Hey y'all! Looking for a cozy, feel-good meal that’s both easy to make and loaded with wholesome goodness? This Crockpot "Detox" Lentil & Vegetable Soup is the perfect comfort food, filled with hearty lentils, vibrant veggies, and delicious seasoning. Whether you’re craving a nourishing lunch, need a light dinner, or want a meal-prep winner for busy weeks, this Soup has your back. Let’s get cooking!
Why You'll Love This
- It’s packed with plant-based protein and fiber, keeping you satisfied for hours.
- Super easy to prep—just toss everything in the crockpot and let it simmer!
- Customizable with your favorite veggies or spices.
- Perfect for meal prepping or freezing for later.
- Full of cleansing, nourishing ingredients for a gentle reset.
Ingredients
- 1 cup dried green lentils, rinsed
- 1 large onion, diced
- 3 garlic cloves, minced
- 3 cups chopped carrots
- 2 cups diced celery
- 1 red bell pepper, chopped
- 1 zucchini, diced
- 5 cups low-sodium vegetable broth
- 1 (14.5 oz) can diced tomatoes, undrained
- 1 teaspoon ground cumin
- 1 teaspoon smoked paprika
- ½ teaspoon dried thyme
- ½ teaspoon ground turmeric
- ½ teaspoon black pepper
- 1 teaspoon kosher salt (adjust to taste)
- 2 cups chopped kale or spinach
- Juice of 1 lemon
- 2 tablespoons chopped fresh parsley (for garnish)
Step-by-Step Directions
Step 1: Prep Your Veggies
Chop all your vegetables—onion, carrots, celery, bell pepper, zucchini—and mince your garlic.
Step 2: Layer Ingredients in the Crockpot
Add the rinsed lentils, all prepped veggies except kale/spinach, vegetable broth, canned tomatoes (with juice), cumin, smoked paprika, thyme, turmeric, salt, and black pepper to your crockpot.
Step 3: Slow Cook to Perfection
Cover and cook on LOW for 7-8 hours or HIGH for 4-5 hours, until lentils and veggies are tender.
Step 4: Add Greens & Lemon
Stir in chopped kale or spinach and lemon juice during the last 10-15 minutes of cooking. Cook just until the greens wilt.
Step 5: Garnish and Serve
Ladle soup into bowls and top with fresh parsley. Taste and adjust seasoning as needed.
Notes
- If your soup seems too thick, add extra broth or water until desired consistency is reached.
- For added richness, stir in a splash of olive oil before serving.
- You can prep veggies in advance to make morning assembly a breeze.
Variations
- Spicy Kick: Add ½ teaspoon of crushed red pepper flakes or a diced jalapeño.
- Hearty Version: Stir in a peeled diced potato or cubed butternut squash with the initial ingredients.
- Protein Boost: Add 1 cup cooked, shredded chicken or tofu in the last hour of cooking.
Required Equipment
- Large slow cooker (at least 6 quart capacity)
- Chef's knife and cutting board
- Measuring cups and spoons
- Ladle for serving
Storage Instructions
Allow soup to cool completely. Store in airtight containers in the refrigerator for up to 5 days. For longer storage, freeze in individual portions for up to 3 months.
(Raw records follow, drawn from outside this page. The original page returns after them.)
/-! ### The system port -/

/-- A transaction issued in IDLE that is not fenced enters AT_MEMORY and requests the memory port: granted at once
when the port is FREE, else it waits (R42, R48, R69). The port takes none outside IDLE, and none under SRST (R62).
A mirrored write issued while the replica is LISTENING or APPLYING completes FENCED at once, is counted and raises
FENCE; nothing else changes, so it is not presented to the memory port (R59, R61). -/
def Obligations.MasterTransactionGoesToMemoryOrIsFenced : Prop :=
  ((∀ (r : MasterRequest) (s : State), s.porst = false → s.srst = false → s.sys.phase = .idle →
    ¬ (s.role = .replica ∧ (s.mirror.replica = .listening ∨ s.mirror.replica = .applying) ∧
      (recordOf r).kind.isWrite = true ∧ s.mirrored (recordOf r).address = true) →
    ∃ t, t = { recordOf r with
          lookup := if s.role = .replica ∧ (recordOf r).kind.isWrite = true
            then some (s.mirrored (recordOf r).address) else none } ∧
      exec (.masterTransaction r) s = .next { s with
        sys.phase := .atMemory t
        mem := if s.mem.phase = .free
          then { s.mem with phase := .busy (memTransactionOf t) .passed, lastGranted := .system }
          else { s.mem with systemRequest := some (memTransactionOf t) } }) ∧
  (∀ (r : MasterRequest) (s : State), s.porst = false → s.srst = true ∨ s.sys.phase ≠ .idle →
    exec (.masterTransaction r) s = .next s)) ∧
  (∀ (r : MasterRequest) (s : State), s.porst = false → s.srst = false → s.sys.phase = .idle → s.role = .replica →
    s.mirror.replica = .listening ∨ s.mirror.replica = .applying → (recordOf r).kind.isWrite = true →
    s.mirrored (recordOf r).address = true →
    exec (.masterTransaction r) s = .next { s with
      sys.phase := .complete { recordOf r with lookup := some true } .fenced 0
      counters := s.counted .fenced
      causes := s.raised .fence })

/-- Memory's ready indication ends RECOVERY: the port becomes FREE, or grants the one waiting request, or decides
between two by CONTROL.arb (R66, R68, R69). In another phase it changes nothing. -/
def Obligations.ReadyArbitratesWaitingRequests : Prop :=
  ∀ (s : State),
    (s.mem.phase ≠ .recovery → exec .memoryReady s = .next s) ∧
    (s.mem.phase = .recovery →
      (s.mem.systemRequest = none → s.mem.engineRequest = none →
        exec .memoryReady s = .next { s with mem.phase := .free }) ∧
      (∀ t, s.mem.systemRequest = some t →
        s.mem.engineRequest = none ∨ s.control.arb = .systemFirst ∨ s.mem.lastGranted = .engine →
        exec .memoryReady s = .next { s with
          mem := { s.mem with phase := .busy t .passed, systemRequest := none, lastGranted := .system } }) ∧
      (∀ u, s.mem.engineRequest = some u →
        s.mem.systemRequest = none ∨ (s.control.arb = .alternate ∧ s.mem.lastGranted = .system) →
        exec .memoryReady s = .next { s with
          mem := { s.mem with phase := .busy u .passed, engineRequest := none, lastGranted := .engine } }))

/-- The answer of a transaction that is not captured, and the taking of its completion: a read returns memory's
data, an ERROR completes MEM_ERROR with data 0 and records nothing, and a write that is not mirrored, is answered
in DISABLED, or belongs to a replica completes OK; an answer dropped at the port gives nothing. An ERROR on any
beat is an ERROR of the whole (R42, R43, R49, R51, R67, R72, R76). That a word read takes the low 32 bits of the
answer's data is the model's choice (log 19). A completion shows on the system-side bus as ready alone for OK, with
the error indication for MEM_ERROR and with the fenced indication for FENCED, and in no other phase; a completed
read shows its words, lowest address first (R43; the words of a line are log 19's). -/
def Obligations.UncapturedAnswerCompletes : Prop :=
  ((∀ (m : MemTransaction) (t : Transaction) (oks errs : List MemAnswer) (data : Line) (s : State),
    MemAnswer.error ∉ oks → MemAnswer.error ∈ errs → s.mem.phase = .busy m .passed → m.owner = .system →
    s.sys.phase = .atMemory t →
    exec (.systemMemoryAnswer errs data) s = .next { s with
      mem.phase := .recovery, sys.phase := .complete t .memError 0 } ∧
    (t.kind = .lineRead → exec (.systemMemoryAnswer oks data) s = .next { s with
      mem.phase := .recovery, sys.phase := .complete t .ok data }) ∧
    (t.kind = .wordRead → exec (.systemMemoryAnswer oks data) s = .next { s with
      mem.phase := .recovery, sys.phase := .complete t .ok (data &&& 0xFFFFFFFF) }) ∧
    (t.kind.isWrite = true → s.role = .replica → exec (.systemMemoryAnswer oks data) s = .next { s with
      mem.phase := .recovery, sys.phase := .complete t .ok 0 }) ∧
    (t.kind.isWrite = true → s.role = .origin → s.mirrored t.address = false ∨ s.mirror.state = .disabled →
      exec (.systemMemoryAnswer oks data) s = .next { s with
        mem.phase := .recovery
        sys.phase := .complete { t with lookup := some (s.mirrored t.address) } .ok 0 })) ∧
  (∀ (m : MemTransaction) (beats : List MemAnswer) (data : Line) (s : State), s.mem.phase = .busy m .dropped →
    m.owner = .system → exec (.systemMemoryAnswer beats data) s = .next { s with mem.phase := .recovery }) ∧
  (∀ (t : Transaction) (code : Completion) (data : Line) (s : State), s.porst = false →
    s.sys.phase = .complete t code data → exec .completionTaken s = .next { s with sys.phase := .idle })) ∧
  (∀ s : State,
    ((∀ t code data, s.sys.phase ≠ .complete t code data) →
      s.syrdy = false ∧ s.syerr = false ∧ s.syfnc = false ∧ s.sydBeats = []) ∧
    (∀ t code data, s.sys.phase = .complete t code data →
      s.syrdy = true ∧ s.syerr = decide (code = .memError) ∧ s.syfnc = decide (code = .fenced) ∧
      (t.kind = .wordRead → s.sydBeats = [data.extractLsb' 0 32]) ∧
      (t.kind = .lineRead → s.sydBeats =
        [data.extractLsb' 0 32, data.extractLsb' 32 32, data.extractLsb' 64 32, data.extractLsb' 96 32]) ∧
      (t.kind.isWrite = true → s.sydBeats = [])))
Thaw overnight in the fridge and reheat gently on the stovetop or microwave, adding extra broth as needed.
Suggested Pairings & Serving Recommendations
- Serve with crusty whole-grain bread for dipping.
- Add a fresh green salad for a light, balanced meal.
- Top with a dollop of plain Greek yogurt or vegan sour cream for creaminess.
Pro Tips
- Rinse lentils well before cooking to remove any debris and ensure a clean flavor.
- Let the soup sit 10-15 minutes before serving for flavors to meld and thicken.
- Add lemon juice after slow cooking—never before—to keep the greens vibrant and fresh-tasting.
FAQ
1. Can I use brown or red lentils instead of green?
Yes! Brown lentils work well (same cook time); red lentils will make the soup softer and cook faster (reduce cook time by 1 hour).
2. Is this soup gluten-free?
Absolutely, this recipe is naturally gluten-free—just make sure your vegetable broth is certified gluten-free if needed.
3. Can I cook this on the stovetop instead of a crockpot?
Yes! Simmer on the stovetop in a big soup pot for 35-40 minutes, covered and stirring occasionally, until lentils and veggies are tender.
Prep Time:
15 minutes
Cook Time:
7-8 hours (LOW) or 4-5 hours (HIGH)
Total Time:
7-8 hours 15 minutes (on LOW)
Ingredients
- 1 cup dried green lentils, rinsed
- 4 cups low-sodium vegetable broth
- 2 medium carrots, diced
- 2 celery stalks, sliced
- 1 small onion, chopped
- 2 cups chopped kale or spinach
- 1 zucchini, diced
- 2 cloves garlic, minced
- 1 teaspoon ground turmeric
- 1 teaspoon ground cumin
- ½ teaspoon sea salt
- ¼ teaspoon black pepper
- 1 (14 oz) can diced tomatoes with juices
- 2 tablespoons fresh lemon juice
Instructions
-
1Add the rinsed lentils, vegetable broth, carrots, celery, onion, zucchini, garlic, diced tomatoes with juices, turmeric, cumin, salt, and black pepper to the crockpot.
-
2Stir well to combine all ingredients. Cover the crockpot with the lid.
-
3Cook on low heat for 6 hours, or until the lentils and vegetables are tender.
-
4About 20 minutes before serving, stir in chopped kale or spinach and cook until wilted.
-
5Stir in the fresh lemon juice before serving. Taste and adjust seasoning as needed.
-
6Ladle the soup into bowls and serve warm. Enjoy!
Approximate Information for One Serving
Nutrition Disclaimers
Number of total servings shown is approximate. Actual number of servings will depend on your preferred portion sizes.
Nutritional values shown are general guidelines and reflect information for 1 serving using the ingredients listed, not including any optional ingredients. Actual macros may vary slightly depending on specific brands and types of ingredients used.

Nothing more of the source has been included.